- EXERCISE OBJECTIVE
From the listing below, copy out every line where the word "contains" appears.

- EXTRACTED MATERIAL
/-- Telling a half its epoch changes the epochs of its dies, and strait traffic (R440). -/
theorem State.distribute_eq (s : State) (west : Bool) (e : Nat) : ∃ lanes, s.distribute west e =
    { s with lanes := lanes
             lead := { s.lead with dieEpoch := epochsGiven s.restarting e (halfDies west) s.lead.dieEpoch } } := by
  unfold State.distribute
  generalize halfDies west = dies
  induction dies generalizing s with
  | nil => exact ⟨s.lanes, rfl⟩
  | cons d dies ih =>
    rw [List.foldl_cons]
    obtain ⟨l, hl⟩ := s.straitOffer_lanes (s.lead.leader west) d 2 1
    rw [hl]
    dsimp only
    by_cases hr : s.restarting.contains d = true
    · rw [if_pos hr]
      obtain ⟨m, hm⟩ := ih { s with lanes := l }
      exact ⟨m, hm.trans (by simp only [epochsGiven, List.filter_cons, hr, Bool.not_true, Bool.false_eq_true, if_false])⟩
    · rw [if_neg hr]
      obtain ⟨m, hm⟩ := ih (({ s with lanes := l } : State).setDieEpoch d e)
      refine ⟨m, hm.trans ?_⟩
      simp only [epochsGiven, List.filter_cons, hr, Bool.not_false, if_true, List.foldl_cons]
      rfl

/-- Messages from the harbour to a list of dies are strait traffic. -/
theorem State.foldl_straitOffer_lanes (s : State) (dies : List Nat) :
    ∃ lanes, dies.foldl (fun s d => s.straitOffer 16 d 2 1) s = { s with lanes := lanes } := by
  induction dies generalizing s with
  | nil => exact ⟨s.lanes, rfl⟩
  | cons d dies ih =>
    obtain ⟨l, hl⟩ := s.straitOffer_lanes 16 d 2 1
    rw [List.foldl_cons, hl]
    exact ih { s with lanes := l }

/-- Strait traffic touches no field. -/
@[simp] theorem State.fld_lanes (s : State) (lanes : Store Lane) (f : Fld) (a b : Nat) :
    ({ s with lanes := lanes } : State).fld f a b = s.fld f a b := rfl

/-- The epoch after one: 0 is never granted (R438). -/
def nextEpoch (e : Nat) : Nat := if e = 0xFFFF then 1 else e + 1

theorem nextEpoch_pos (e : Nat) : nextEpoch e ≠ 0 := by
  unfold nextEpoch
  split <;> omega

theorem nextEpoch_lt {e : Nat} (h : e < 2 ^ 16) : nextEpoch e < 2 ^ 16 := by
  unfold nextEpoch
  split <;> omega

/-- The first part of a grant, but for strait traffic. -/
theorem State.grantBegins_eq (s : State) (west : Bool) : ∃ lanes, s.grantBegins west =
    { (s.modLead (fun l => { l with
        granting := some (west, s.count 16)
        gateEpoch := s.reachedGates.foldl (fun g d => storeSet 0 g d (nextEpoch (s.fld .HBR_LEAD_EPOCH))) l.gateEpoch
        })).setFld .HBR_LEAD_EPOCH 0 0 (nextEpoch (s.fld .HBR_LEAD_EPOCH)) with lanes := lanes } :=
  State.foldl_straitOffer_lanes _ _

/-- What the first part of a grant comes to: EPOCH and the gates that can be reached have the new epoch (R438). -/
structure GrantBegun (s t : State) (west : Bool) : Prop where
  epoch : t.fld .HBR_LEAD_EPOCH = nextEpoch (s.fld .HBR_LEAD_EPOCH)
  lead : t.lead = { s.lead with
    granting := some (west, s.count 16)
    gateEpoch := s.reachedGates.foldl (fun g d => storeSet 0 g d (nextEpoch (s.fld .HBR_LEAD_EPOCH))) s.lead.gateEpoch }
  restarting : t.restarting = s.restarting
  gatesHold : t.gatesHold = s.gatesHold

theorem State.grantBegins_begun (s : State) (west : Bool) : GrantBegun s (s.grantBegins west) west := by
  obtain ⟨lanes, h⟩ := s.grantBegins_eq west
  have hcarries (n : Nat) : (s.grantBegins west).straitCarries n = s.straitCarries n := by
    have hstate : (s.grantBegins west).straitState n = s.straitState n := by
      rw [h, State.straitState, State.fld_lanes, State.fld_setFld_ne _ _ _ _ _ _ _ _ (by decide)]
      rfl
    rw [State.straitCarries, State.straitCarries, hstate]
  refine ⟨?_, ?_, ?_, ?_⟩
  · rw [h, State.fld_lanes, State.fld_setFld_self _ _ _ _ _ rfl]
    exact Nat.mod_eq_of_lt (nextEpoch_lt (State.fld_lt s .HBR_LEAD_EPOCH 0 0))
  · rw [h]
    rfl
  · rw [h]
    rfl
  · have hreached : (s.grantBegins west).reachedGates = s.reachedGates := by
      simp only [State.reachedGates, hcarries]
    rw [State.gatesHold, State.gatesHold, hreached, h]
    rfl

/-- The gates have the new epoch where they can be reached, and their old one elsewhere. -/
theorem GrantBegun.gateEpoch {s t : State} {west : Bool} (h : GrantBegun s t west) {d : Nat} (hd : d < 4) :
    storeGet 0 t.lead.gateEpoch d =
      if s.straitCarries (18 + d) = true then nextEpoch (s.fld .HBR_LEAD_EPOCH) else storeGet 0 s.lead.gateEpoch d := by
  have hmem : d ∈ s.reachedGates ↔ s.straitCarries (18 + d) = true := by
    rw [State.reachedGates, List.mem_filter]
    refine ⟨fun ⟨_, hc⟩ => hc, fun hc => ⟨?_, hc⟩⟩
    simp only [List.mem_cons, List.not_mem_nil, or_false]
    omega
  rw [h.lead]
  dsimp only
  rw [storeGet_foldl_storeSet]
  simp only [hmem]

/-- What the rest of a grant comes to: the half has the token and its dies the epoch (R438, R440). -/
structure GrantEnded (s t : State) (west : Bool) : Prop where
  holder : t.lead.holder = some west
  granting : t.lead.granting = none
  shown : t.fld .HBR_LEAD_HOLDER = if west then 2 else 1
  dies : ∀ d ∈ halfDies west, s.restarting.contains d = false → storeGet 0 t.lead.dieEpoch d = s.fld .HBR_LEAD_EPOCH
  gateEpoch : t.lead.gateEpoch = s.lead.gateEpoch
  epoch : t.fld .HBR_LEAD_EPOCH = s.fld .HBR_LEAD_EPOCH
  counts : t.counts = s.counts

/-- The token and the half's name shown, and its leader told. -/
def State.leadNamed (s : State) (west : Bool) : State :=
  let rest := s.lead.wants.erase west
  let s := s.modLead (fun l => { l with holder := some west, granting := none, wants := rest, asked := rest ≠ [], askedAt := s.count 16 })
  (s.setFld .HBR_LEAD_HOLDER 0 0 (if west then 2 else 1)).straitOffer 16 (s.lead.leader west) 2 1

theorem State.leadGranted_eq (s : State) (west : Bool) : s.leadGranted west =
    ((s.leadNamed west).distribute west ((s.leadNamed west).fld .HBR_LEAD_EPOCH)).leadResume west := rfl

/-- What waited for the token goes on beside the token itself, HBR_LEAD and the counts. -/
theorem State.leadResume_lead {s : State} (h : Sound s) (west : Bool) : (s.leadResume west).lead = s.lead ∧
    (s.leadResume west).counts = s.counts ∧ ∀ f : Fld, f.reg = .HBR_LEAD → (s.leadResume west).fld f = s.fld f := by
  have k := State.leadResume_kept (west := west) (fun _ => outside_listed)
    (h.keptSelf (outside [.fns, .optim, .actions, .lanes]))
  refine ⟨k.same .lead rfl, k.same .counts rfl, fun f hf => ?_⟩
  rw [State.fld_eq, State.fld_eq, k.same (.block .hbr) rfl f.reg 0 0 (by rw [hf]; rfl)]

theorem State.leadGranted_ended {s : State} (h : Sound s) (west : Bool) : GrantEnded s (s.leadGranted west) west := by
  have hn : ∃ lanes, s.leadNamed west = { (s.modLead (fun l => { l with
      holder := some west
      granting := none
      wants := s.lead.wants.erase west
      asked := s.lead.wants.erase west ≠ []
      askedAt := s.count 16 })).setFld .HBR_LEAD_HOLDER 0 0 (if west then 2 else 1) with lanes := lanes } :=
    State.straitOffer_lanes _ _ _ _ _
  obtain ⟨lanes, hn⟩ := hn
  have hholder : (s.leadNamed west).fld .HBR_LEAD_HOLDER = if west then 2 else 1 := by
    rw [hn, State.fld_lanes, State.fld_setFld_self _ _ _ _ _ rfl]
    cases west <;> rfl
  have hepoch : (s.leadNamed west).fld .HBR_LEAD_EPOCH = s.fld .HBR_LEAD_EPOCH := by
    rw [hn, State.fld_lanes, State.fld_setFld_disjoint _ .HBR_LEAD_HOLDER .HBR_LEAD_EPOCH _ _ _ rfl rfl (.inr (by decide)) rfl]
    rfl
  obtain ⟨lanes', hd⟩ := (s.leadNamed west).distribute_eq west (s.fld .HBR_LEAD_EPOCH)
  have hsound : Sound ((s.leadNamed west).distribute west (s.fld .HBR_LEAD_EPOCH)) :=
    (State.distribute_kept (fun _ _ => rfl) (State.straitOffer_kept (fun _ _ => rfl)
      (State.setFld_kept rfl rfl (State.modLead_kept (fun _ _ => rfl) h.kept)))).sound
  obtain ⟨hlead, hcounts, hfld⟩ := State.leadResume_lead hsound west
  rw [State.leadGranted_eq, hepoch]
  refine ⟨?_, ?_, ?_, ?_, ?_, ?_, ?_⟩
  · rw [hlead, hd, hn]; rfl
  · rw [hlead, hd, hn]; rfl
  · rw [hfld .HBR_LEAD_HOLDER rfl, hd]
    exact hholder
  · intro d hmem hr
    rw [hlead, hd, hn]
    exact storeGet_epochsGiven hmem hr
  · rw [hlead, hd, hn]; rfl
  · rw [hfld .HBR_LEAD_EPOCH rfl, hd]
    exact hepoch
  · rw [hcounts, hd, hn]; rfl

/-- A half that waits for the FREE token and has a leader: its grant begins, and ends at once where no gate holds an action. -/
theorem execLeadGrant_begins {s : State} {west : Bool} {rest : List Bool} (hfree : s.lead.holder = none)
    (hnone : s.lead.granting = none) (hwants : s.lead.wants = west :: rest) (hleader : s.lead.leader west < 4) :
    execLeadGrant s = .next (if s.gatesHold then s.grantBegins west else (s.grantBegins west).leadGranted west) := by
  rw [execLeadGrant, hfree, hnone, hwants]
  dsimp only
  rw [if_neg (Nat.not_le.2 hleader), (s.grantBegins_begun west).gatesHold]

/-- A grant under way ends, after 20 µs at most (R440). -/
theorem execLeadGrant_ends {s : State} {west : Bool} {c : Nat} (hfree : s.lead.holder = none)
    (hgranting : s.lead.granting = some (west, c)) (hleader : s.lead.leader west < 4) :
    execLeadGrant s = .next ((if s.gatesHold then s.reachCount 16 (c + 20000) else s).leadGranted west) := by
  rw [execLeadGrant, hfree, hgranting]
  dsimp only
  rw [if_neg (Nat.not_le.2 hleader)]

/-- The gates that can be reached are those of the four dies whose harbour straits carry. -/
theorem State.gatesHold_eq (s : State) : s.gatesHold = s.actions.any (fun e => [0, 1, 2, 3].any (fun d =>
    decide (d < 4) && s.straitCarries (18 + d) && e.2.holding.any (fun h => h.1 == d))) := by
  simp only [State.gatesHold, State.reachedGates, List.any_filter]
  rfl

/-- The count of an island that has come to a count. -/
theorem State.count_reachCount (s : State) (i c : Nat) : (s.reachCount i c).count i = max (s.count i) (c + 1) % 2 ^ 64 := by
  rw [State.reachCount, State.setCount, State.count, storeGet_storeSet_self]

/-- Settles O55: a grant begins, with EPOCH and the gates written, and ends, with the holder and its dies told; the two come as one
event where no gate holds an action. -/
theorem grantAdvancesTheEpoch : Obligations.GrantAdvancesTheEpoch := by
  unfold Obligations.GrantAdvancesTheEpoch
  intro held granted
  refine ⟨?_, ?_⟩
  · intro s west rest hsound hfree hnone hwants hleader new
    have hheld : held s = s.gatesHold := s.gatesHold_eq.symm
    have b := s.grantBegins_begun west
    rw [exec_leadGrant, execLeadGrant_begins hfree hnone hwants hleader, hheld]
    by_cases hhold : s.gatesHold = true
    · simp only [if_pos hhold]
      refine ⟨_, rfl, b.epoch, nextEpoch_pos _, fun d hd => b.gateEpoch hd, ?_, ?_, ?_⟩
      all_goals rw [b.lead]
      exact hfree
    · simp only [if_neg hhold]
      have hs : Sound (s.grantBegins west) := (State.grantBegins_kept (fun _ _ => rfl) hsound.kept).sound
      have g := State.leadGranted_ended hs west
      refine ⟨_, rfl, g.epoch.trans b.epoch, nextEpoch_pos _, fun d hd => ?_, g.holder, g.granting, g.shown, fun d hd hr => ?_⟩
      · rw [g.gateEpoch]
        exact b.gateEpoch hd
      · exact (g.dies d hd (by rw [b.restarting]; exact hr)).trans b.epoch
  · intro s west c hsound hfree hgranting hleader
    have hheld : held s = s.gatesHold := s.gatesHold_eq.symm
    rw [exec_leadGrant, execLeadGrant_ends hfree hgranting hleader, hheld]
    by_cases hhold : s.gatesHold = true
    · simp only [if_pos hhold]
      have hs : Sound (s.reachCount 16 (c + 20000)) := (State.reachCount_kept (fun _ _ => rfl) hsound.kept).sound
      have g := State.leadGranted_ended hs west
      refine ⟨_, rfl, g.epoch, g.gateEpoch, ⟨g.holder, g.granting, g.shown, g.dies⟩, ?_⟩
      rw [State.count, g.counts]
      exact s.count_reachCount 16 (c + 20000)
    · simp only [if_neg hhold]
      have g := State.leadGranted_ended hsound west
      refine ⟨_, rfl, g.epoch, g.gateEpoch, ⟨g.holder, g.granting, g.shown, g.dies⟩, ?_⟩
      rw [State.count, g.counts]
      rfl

- ANSWER SECTION
    by_cases hr : s.restarting.contains d = true
  dies : ∀ d ∈ halfDies west, s.restarting.contains d = false → storeGet 0 t.lead.dieEpoch d = s.fld .HBR_LEAD_EPOCH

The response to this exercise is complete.